How is this possible? Automation has reduced the time it takes to collect information and to review and underwrite loans. But there’s more to fast approvals than DocuSign and e-signatures. Because they’re not subject to the stringent regulations levied against traditional banks, non-bank lenders are more likely to fund consumers with lower FICO scores and weaker credit. And these lenders typically sell their mortgages to investors through a process called securitization, or a repackaging of assets into investable securities.

Sound familiar? While they’ve streamlined the home loan process, digital lenders have simultaneously exposed themselves to subprime risk—that same funding gamble that decimated the banking industry a decade ago.

And because these digital lenders are not subject to federal banking regulations, they cannot avail themselves of the federal safety net of insured deposits or the ability to borrow from the Federal Reserve in the event of a crisis. They are, in essence, taking on the peril of imperfect borrowers without the resources to weather mass defaults.

In a symposium hosted by the Kansas City Fed back in 2007, economist Paul McCulley first used the term “shadow bank” to describe non-bank institutions that use short-term funds to cover longer-term loans.

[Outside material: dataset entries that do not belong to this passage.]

/-! ## The obligation -/

/-- Settles O50: motion under the lock, a crossing released or held back, and FOCUS_LOCK by lock and focus. -/
theorem lockAndGuardHoldThePointer : Obligations.LockAndGuardHoldThePointer := by
  refine ⟨fun dx dy f s awake valid focus => ⟨fun w locked window stays => ?_, ?_⟩, fun k v t action ran => ?_⟩
  · rw [motion_locked awake valid locked]
    exact ⟨_, rfl, lockedMotion_confines (s := reported s) locked focus window (stays.imp_left anyOwned_false.2)⟩
  · rintro p h w g _ clear free guardOn moves under slot target other rfl
    have c : Crossing (reported s) p f h w g := ⟨guardOn, anyOwned_false.2 free, focus, under, slot, target, other⟩
    rw [motion_free awake valid clear]
    refine ⟨_, rfl, c.motion_crosses clear moves, fun short => ?_⟩
    obtain ⟨focus, accum, lock, inside, outside⟩ := c.motion_held moves short
    exact ⟨focus, accum, lock.trans clear, inside, outside⟩
  · simp only [runAction, action] at ran
    subst ran
    refine ⟨fun locked free => ?_, fun f locked focus holds ⟨j, owned⟩ room => ?_, fun f w clear focus window calm => ?_,
      focusLock_noFocus⟩
    · obtain ⟨focus, lock, x, y⟩ := reevaluate_clear reportsOnly_append (s := v.setFu { v.fu with lock := false })
        (anyOwned_false.2 free) rfl
      rw [focusLock_clears locked]
      exact ⟨lock, focus, x, y⟩
    · obtain ⟨focus, lock, x, y⟩ := fuReevaluate_drag (s := v.setFu { v.fu with lock := false })
        (eq_true_of_ne_false fun free => owned (anyOwned_false.1 free j)) rfl focus holds room
      rw [focusLock_clears locked]
      exact ⟨lock, focus, x, y⟩
    · obtain ⟨lock, focus, accum, point⟩ := focusLock_sets clear focus window (calm.imp_left anyOwned_false.2)
      exact ⟨lock, focus, point, accum⟩

end Sys2Proof.Machine
end

section
/-! Desk records (O43): which command a record's bytes name, how a record that names none, or comes in LOADING, is rejected, and how any
other is handled. -/

namespace Sys2Proof.Machine

open Sys2Proof

/-! ## Fields in range (R112) -/

theorem buttonInRange_iff {b : Byte} : buttonInRange b = true ↔ 1 ≤ b.toNat ∧ b.toNat ≤ 5 := by
  simp [buttonInRange]

theorem motionInRange_iff {d : BitVec 16} : motionInRange d = true ↔ -2048 ≤ d.toInt ∧ d.toInt ≤ 2047 := by
  simp [motionInRange]

theorem wheelInRange_iff {d : Byte} : wheelInRange d = true ↔ -127 ≤ d.toInt := by
  simp [wheelInRange]

/-! ## The command of a record (R112, R200) -/

section
variable {b0 b1 b2 b3 b4 : Byte}

theorem byDirection_other {d : Byte} (down up rejected : Instr) (other : 2 ≤ d.toNat) : byDirection d down up rejected = rejected := by
  unfold byDirection
  rw [if_neg (by rintro rfl; simp at other), if_neg (by rintro rfl; simp at other)]

theorem deskCommand_key (usage : b1 ≠ 0) : deskCommand 1 b1 b2 b3 b4 =
    byDirection b2 (.deskKeyDown b1) (.deskKeyUp b1) (.deskRecordRejected 1 b1 b2 b3 b4) := if_pos usage

theorem deskCommand_button (range : buttonInRange b1 = true) : deskCommand 2 b1 b2 b3 b4 =
    byDirection b2 (.deskButtonPress b1) (.deskButtonRelease b1) (.deskRecordRejected 2 b1 b2 b3 b4) := if_pos range

theorem deskCommand_motion : deskCommand 3 b1 b2 b3 b4 =
    if motionInRange (b1 ++ b2) ∧ motionInRange (b3 ++ b4) then .deskMotion (b1 ++ b2) (b3 ++ b4)
    else .deskRecordRejected 3 b1 b2 b3 b4 := rfl

theorem deskCommand_wheel : deskCommand 4 b1 b2 b3 b4 =
    if wheelInRange b1 ∧ wheelInRange b2 then .deskWheel b1 b2 else .deskRecordRejected 4 b1 b2 b3 b4 := rfl
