-- ==== Sys2Proof/Tests/Slice0.lean ====
section
/-! SUPPORT. The model's own tests, each a named theorem: ill-formed terms that the checks refuse, words written out bit
by bit from spec/30_encoding.md, single steps whose results stand in spec/95_test_vectors.md (the vector is named above
each), and for each obligation with hypotheses a state and operands that meet them. -/

namespace Sys2Proof.Tests

open Sys2Proof Sys2Proof.Machine

/-! The base states of 95_test_vectors -/

/-- After `T.INIT`: MAIN is free and the transport is initialised. -/
def ready : State := { State.reset with tr.inited := true }

/-- `S_T`: after `T.INIT` and `T.ENRX 1`. -/
def sT : State := { ready with tr.edgeEn := true }

/-- `S_T` in a link state, with `BITN` as given. -/
def sLink (l : Link) (n : BitVec 4) : State := { sT with tr.link := l, tr.bitn := n }

/-- `S_A` (Analog) or `S_J` (Joystick): `S_T`, then `E.INIT m`. -/
def sE (m : Mode) : State :=
  { sT with
    em.mode := m, em.syncEn := decide (m = .analog), em.tgtX := 320, em.tgtY := 320, em.inited := true }

/-- `S_R` with these bytes queued: a boot has completed. -/
def sR (q : List Byte) : State := { sE .analog with ses.ready := true, tr.rq := q }

/-- The state an outcome carries, if it is a next state. -/
def after (o : Result) : Option State :=
  match o with
  | .next t => some t
  | .fault _ => none
  | .refused _ => none

/-- The fault an outcome carries. -/
def faultOf (o : Result) : Option Fault :=
  match o with
  | .next _ => none
  | .fault f => some f
  | .refused _ => none

/-! WellFormed: each check refuses an ill-formed term -/

/-- R101: `S.SETRES` takes 0..3. -/
theorem test_wf_setres : Instr.wellFormed .default (.sSetres 3) = true ∧ Instr.wellFormed .default (.sSetres 4) = false := by
  decide

/-- R101: `E.ZERO` takes a value below `2^TCNT_BITS`. -/
theorem test_wf_zero :
    Instr.wellFormed { Config.default with tcntBits := 9 } (.eZero 511) = true ∧
      Instr.wellFormed { Config.default with tcntBits := 9 } (.eZero 512) = false := by
  decide

/-- R90: two PS/2 bytes of one value cannot be told apart. -/
theorem test_wf_bytes :
    Config.default.wireBytesDistinct = true ∧
      Config.wireBytesDistinct { Config.default with rspAck := 0xFF } = false := by
  decide

/-- R8: `T(63) = 451` must be below `SYNC_PERIOD`; the zero point is at least 1; `CNT_MOD` fits six bits. -/
theorem test_config_check :
    configOk .default = true ∧ configOk { Config.default with syncPeriod := 451 } = false ∧
      configOk { Config.default with syncPeriod := 452 } = true ∧
      configOk { Config.default with zeroDefault := 0 } = false ∧
      configOk { Config.default with cntMod := 65 } = false ∧
      configOk { Config.default with scaleDen := 0 } = false := by
  decide

/-! Decoding: one word for each instruction, its bits from R100 to R102 and R90 -/

theorem test_decode_tInit : decodeTableWord 32 0b000000000000000000000000_00000001 = some .tInit := rfl

theorem test_decode_tEnrx : decodeTableWord 32 0b0000000000000000_00000001_00000010 = some (.tEnrx true) := rfl

theorem test_decode_tAvail : decodeTableWord 32 0b000000000000000000000000_00000011 = some .tAvail := rfl

theorem test_decode_tGet : decodeTableWord 32 0b000000000000000000000000_00000100 = some .tGet := rfl

theorem test_decode_tSend : decodeTableWord 32 0b0000000000000000_11110100_00000101 = some (.tSend 0xF4) := rfl

theorem test_decode_tBusy : decodeTableWord 32 0b000000000000000000000000_00000110 = some .tBusy := rfl

theorem test_decode_evFall : decodeTableWord 32 0b0000000000000000_00000001_00010000 = some (.evFall true) := rfl

theorem test_decode_evTtmr : decodeTableWord 32 0b000000000000000000000000_00010001 = some .evTtmr := rfl

theorem test_decode_evBidle : decodeTableWord 32 0b000000000000000000000000_00010010 = some .evBidle := rfl

theorem test_decode_sBoot : decodeTableWord 32 0b000000000000000000000000_00100000 = some .sBoot := rfl

theorem test_decode_sCmd :
    decodeTableWord 32 0b000000000000000_1_11100111_00100001 = some (.sCmd 0xE7 true) := rfl

theorem test_decode_sSetres : decodeTableWord 32 0b0000000000000000_00000011_00100010 = some (.sSetres 3) := rfl

theorem test_decode_sDecode :
    decodeTableWord 32 0b10000000_11111111_00110000_00100011 = some (.sDecode 0x30 0xFF 0x80) := rfl

theorem test_decode_sPoll : decodeTableWord 32 0b000000000000000000000000_00100100 = some .sPoll := rfl

theorem test_decode_eInit : decodeTableWord 32 0b0000000000000000_00000001_00110000 = some (.eInit .joystick) := rfl

theorem test_decode_eZero : decodeTableWord 32 0b00000000_0000000101000000_00110001 = some (.eZero 320) := rfl

/-- E17: dx = -3, dy = 4, btn = 3. -/
theorem test_decode_eMove :
    decodeTableWord 32 0b000_011_000000100_111111101_00110010 = some (.eMove (-3) 4 3) := rfl

theorem test_decode_evSync : decodeTableWord 32 0b000000000000000000000000_01000000 = some .evSync := rfl

theorem test_decode_evTck : decodeTableWord 32 0b000000000000000000000000_01000001 = some .evTck := rfl

theorem test_decode_evPulse : decodeTableWord 32 0b000000000000000000000000_01000010 = some .evPulse := rfl

theorem test_decode_commands :
    [0b11111111, 0b11110101, 0b11110100, 0b11100111, 0b11101000, 0b11101001].map (decodeTableWord 8) =
      [some .cmdReset, some .cmdDisable, some .cmdEnable, some .cmdScale21, some .cmdSetres, some .cmdStatus] := by
  decide

theorem test_decode_responses :
    [0b10101010, 0b11111010, 0b00000000].map (decodeTableWord 8) =
      [some .rspBatOk, some .rspAck, some .rspId] := by
  decide

/-- T20, S15, R103: an unknown opcode, an operand outside its range, a reserved bit, an unnamed byte. -/
theorem test_decode_illegal :
    [0x00000000, 0x00000210, 0x01000001, 0x00000422, 0x20000032].map (decodeTableWord 32) =
        [none, none, none, none, none] ∧ decodeTableWord 8 0x55 = none := by
  decide

/-! One step each -/

/-- T13: `T.INIT` in the middle of a frame. -/
theorem test_tInit :
    (after (exec .tInit { sLink .rxParity 8 with tr.rq := [0x10, 0x11, 0x12] })).map
      (fun t => (t.tr.link, t.tr.rq, t.tr.edgeEn, t.em.syncEn)) = some (.idle, [], false, false) := by decide

/-- T9: `T.ENRX 0` leaves `LINK`; T11: `T.ENRX 1` leaves `Error`. -/
theorem test_tEnrx :
    (after (exec (.tEnrx false) (sLink .rxData 3))).map (fun t => (t.tr.link, t.tr.edgeEn, t.tr.clkDrv)) =
        some (.rxData, false, .low) ∧
      (after (exec (.tEnrx true) { sLink .error 3 with tr.edgeEn := false, tr.tmode := .recovery })).map
        (fun t => (t.tr.link, t.tr.edgeEn, t.tr.tmode, t.tr.bitn)) = some (.idle, true, .off, 0) := by decide

/-- R122's example; T6: before `T.INIT`. -/
theorem test_tAvail :
    (after (exec .tAvail { sT with tr.rq := [0xFA] })).map (·.ret) = some (.bit true) ∧
      faultOf (exec .tAvail State.reset) = some .uninit := by decide

/-- R123's example; T5: the empty queue. -/
theorem test_tGet :
    (after (exec .tGet { sT with tr.rq := [0xAA, 0x00] })).map (fun t => (t.ret, t.tr.rq)) =
        some (.byte 0xAA, [0x00]) ∧ faultOf (exec .tGet sT) = some .getEmpty := by decide

/-- L3-P3: the request-to-send; T18: a send during a receive holds in phase 1. -/
theorem test_tSend :
    (after (exec (.tSend 0xF4) sT)).map (fun t => (t.tr.link, t.tr.txb, t.tr.dataDrv, t.tr.tmode)) =
        some (.txRequest, 0xF4, .low, .watchdog) ∧
      (after (exec (.tSend 0x55) (sLink .rxData 0))).map (fun t => (t.tr.link, t.main)) =
        some (.rxData, .sendWait 0x55 .op) := by decide

/-- R125's example. -/
theorem test_tBusy :
    (after (exec .tBusy (sLink .txAck 8))).map (·.ret) = some (.bit true) ∧
      (after (exec .tBusy sT)).map (·.ret) = some (.bit false) := by decide

/-- R131's example; T1: a start bit of 1. -/
theorem test_evFall :
    (after (exec (.evFall true) { sLink .rxData 7 with tr.rxsh := 0x2A })).map
        (fun t => (t.tr.rxsh, t.tr.bitn, t.tr.link)) = some (0xAA, 8, .rxParity) ∧
      (after (exec (.evFall true) sT)).map (fun t => (t.tr.link, t.tr.clkDrv, t.tr.tmode, t.trace.head?)) =
        some (.error, .low, .recovery, some (.linkError .start .idle)) := by decide

/-- R132's example, R151's example: `TXB = 0xF4`, `BITN = 2` drives `REL`. -/
theorem test_evFall_tx :
    (after (exec (.evFall false) { sLink .rxParity 8 with tr.rxsh := 0xAA })).map (·.tr.link) = some .error ∧
      (after (exec (.evFall false) { sLink .txData 2 with tr.txb := 0xF4 })).map
        (fun t => (t.tr.dataDrv, t.tr.bitn)) = some (.rel, 3) := by decide

/-- R141's example; T14: the third bark. -/
theorem test_evTtmr :
    (after (exec .evTtmr { sLink .error 0 with tr.edgeEn := false, tr.clkDrv := .low, tr.tmode := .recovery })).map
        (fun t => (t.tr.link, t.tr.edgeEn, t.tr.clkDrv)) = some (.idle, true, .rel) ∧
      (after (exec .evTtmr { sLink .txRequest 0 with tr.tmode := .watchdog, tr.barks := 2 })).map
        (fun t => (t.tr.link, t.trace.head?)) = some (.error, some (.linkError .watchdog .txRequest)) := by decide

/-- R157's example; T12: no effect from `Idle`. -/
theorem test_evBidle :
    (after (exec .evBidle { sLink .txEnd 8 with tr.tmode := .watchdog })).map (fun t => (t.tr.link, t.tr.tmode)) =
        some (.idle, .off) ∧ after (exec .evBidle sT) = some sT := by decide

/-- L1-6 step 1: the reset byte goes out first. -/
theorem test_sBoot :
    (after (exec .sBoot sT)).map (fun t => (t.tr.txb, t.main)) = some (0xFF, .sendDone (.bootReset 1)) := by decide

/-- L1-6 step 2: `FA` is discarded, `AA` ends the loop, the id byte stays; steps 9 and 10: the mask of `05`. -/
theorem test_sBoot_steps :
    (after (mainStep { sT with main := .bootPoll 1 0, tr.rq := [0xFA, 0xAA, 0x00] })).map
        (fun t => (t.tr.rq, t.main)) = some ([0x00], .sendWait 0xF5 (.cmd true (.boot .disable))) ∧
      (after (mainStep { sT with main := .bootStatus, tr.rq := [0x05, 0x02, 0x64] })).map
        (fun t => (t.tr.rq, t.main)) = some ([], .sendWait 0xF4 (.cmd true (.boot (.enable 5)))) := by decide

/-- S5: `expect = 0` returns `NONE`; S7: the stale byte is returned. -/
theorem test_sCmd :
    (after (mainStep { sR [] with main := .sendDone (.cmd false .op) })).map (·.ret) = some (.resp 0x100) ∧
      (after (mainStep { sR [0x29, 0xFA] with main := .respDelay .op })).map (fun t => (t.ret, t.tr.rq)) =
        some (.resp 0x029, [0xFA]) := by decide

/-- S13, S14. -/
theorem test_sSetres :
    (after (exec (.sSetres 3) (sR []))).map (·.tr.txb) = some 0xF5 ∧
      faultOf (exec (.sSetres 4) (sR [])) = some .badRes := by decide

/-- S1, S4. -/
theorem test_sDecode :
    (after (exec (.sDecode 0x10 0x00 0x00) State.reset)).map (·.ret) =
        some (.decoded (-256) 0 0 false false) ∧
      (after (exec (.sDecode 0xC8 0x05 0x05) State.reset)).map (·.ret) =
        some (.decoded 5 5 0 true true) := by decide

/-- S10: the third byte of `29 05 FE` moves by (5, -2) with button 0; S12: `BIT3` discards `05`. -/
theorem test_sPoll :
    (after (exec .sPoll { sR [0xFE] with ses.frame0 := 0x29, ses.frame1 := 0x05, ses.frameIdx := 2 })).map
        (fun t => (t.em.cntX, t.em.cntY, t.em.tgtX, t.em.tgtY, t.em.sw0, t.ses.frameIdx)) =
        some (5, 62, 330, 449, .low, 0) ∧
      (after (exec .sPoll { sR [0x05, 0x29] with cfg.resync := .bit3 })).map
        (fun t => (t.tr.rq, t.ses.frameIdx)) = some ([0x29], 0) := by decide

/-- L1-8 step 2: the releases in R210's order. -/
theorem test_eInit :
    (after (exec (.eInit .joystick) { sE .analog with em.sw0 := .low })).map
        (fun t => (t.em.mode, t.em.sw0, t.em.syncEn, t.trace.getLast?)) =
      some (.joystick, .rel, false, some (.emitPot .x .rel)) := by decide

/-- E4, E5, E6. -/
theorem test_eZero :
    faultOf (exec (.eZero 65405) (sE .analog)) = some .config ∧
      (after (exec (.eZero 65404) (sE .analog))).map (·.em.zero) = some 65404 ∧
      (after (exec (.eZero 320) { sE .analog with em.cntX := 48 })).map (·.em.tgtX) = some 420 := by decide

/-- E8, E17. -/
theorem test_eMove :
    (after (exec (.eMove (-256) 255 0) (sE .analog))).map
        (fun t => (t.em.cntX, t.em.cntY, t.em.tgtX, t.em.tgtY)) = some (0, 63, 320, 451) ∧
      (after (exec (.eMove (-3) 4 3) (sE .joystick))).map
        (fun t => ((t.em.joyLeft, t.em.joyUp, t.em.joyRight), t.em.joyFire, t.em.potX, t.em.cntX, t.em.tgtX)) =
        some ((.low, .low, .rel), .low, .low, 61, 447) := by decide

/-- E10, E20. -/
theorem test_evSync :
    (after (exec .evSync { sE .analog with em.tgtX := 330, em.tgtY := 449 })).map
        (fun t => (t.em.potX, t.em.potY, t.em.cmpX, t.em.cmpY, t.em.tcnt, t.em.tcntRun)) =
        some (.low, .low, 330, 449, 0, true) ∧
      after (exec .evSync (sE .joystick)) = some (sE .joystick) := by decide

He cautioned about “systemic risk” and “a run” on what he dubbed “‘the shadow banking system’—the whole alphabet soup of levered-up non-bank investment conduits, vehicles, and structures.” At the onset of the coming tsunami of downgrades, diminished liquidity, downside risks, and bankruptcies, McCulley warned that Wall Street was “taking a financial bath on dud mortgages, dud structured products, and dud leveraged buyouts, fueled by old-fashioned greed.”

Twelve years later, a new surge in subprime lending in the form of sleek apps and shiny landing pages from Quicken Loans, PennyMac, and Loan Depot has caught the wary eye of Mad Money’s Jim Cramer. “These companies came out of nowhere,” Cramer points out. “They now control about half of the current mortgage market—that’s a trillion dollars’ worth of mortgages a year.” And many of them, he contends, are “making home loans that could collapse in value.”

Make no mistake, if non-bank home loans do collapse in value, the entire financial system could again be on the hook. The U.S. government will have to cover losses insured through federal loan programs—and U.S. consumers will likely have to bail out non-banks, just as we rescued the traditional variety more than a decade ago.

Last year Bloomberg reported that “America never made up the growth it lost in the 2008 global financial crisis and the recession it triggered—U.S. households are still counting the cost.” That cost is estimated to be about $70,000 in lifetime income. So as we continue to grapple with the price tag, let’s not miss the critical lesson. Non-bank lending helped fuel the 2008 financial crisis, and the hulking $52 trillion online mortgage industry—which is more than twice the size of our national debt—could very well be the flashpoint of a new subprime collapse.

With home price growth now dipping to the lowest levels in seven years, that sinking feeling has returned. We can sit back and watch events unfold as many did more than a decade ago, or we can protect our net worth by diversifying our holdings with arguably history’s most reliable safe haven—physical gold.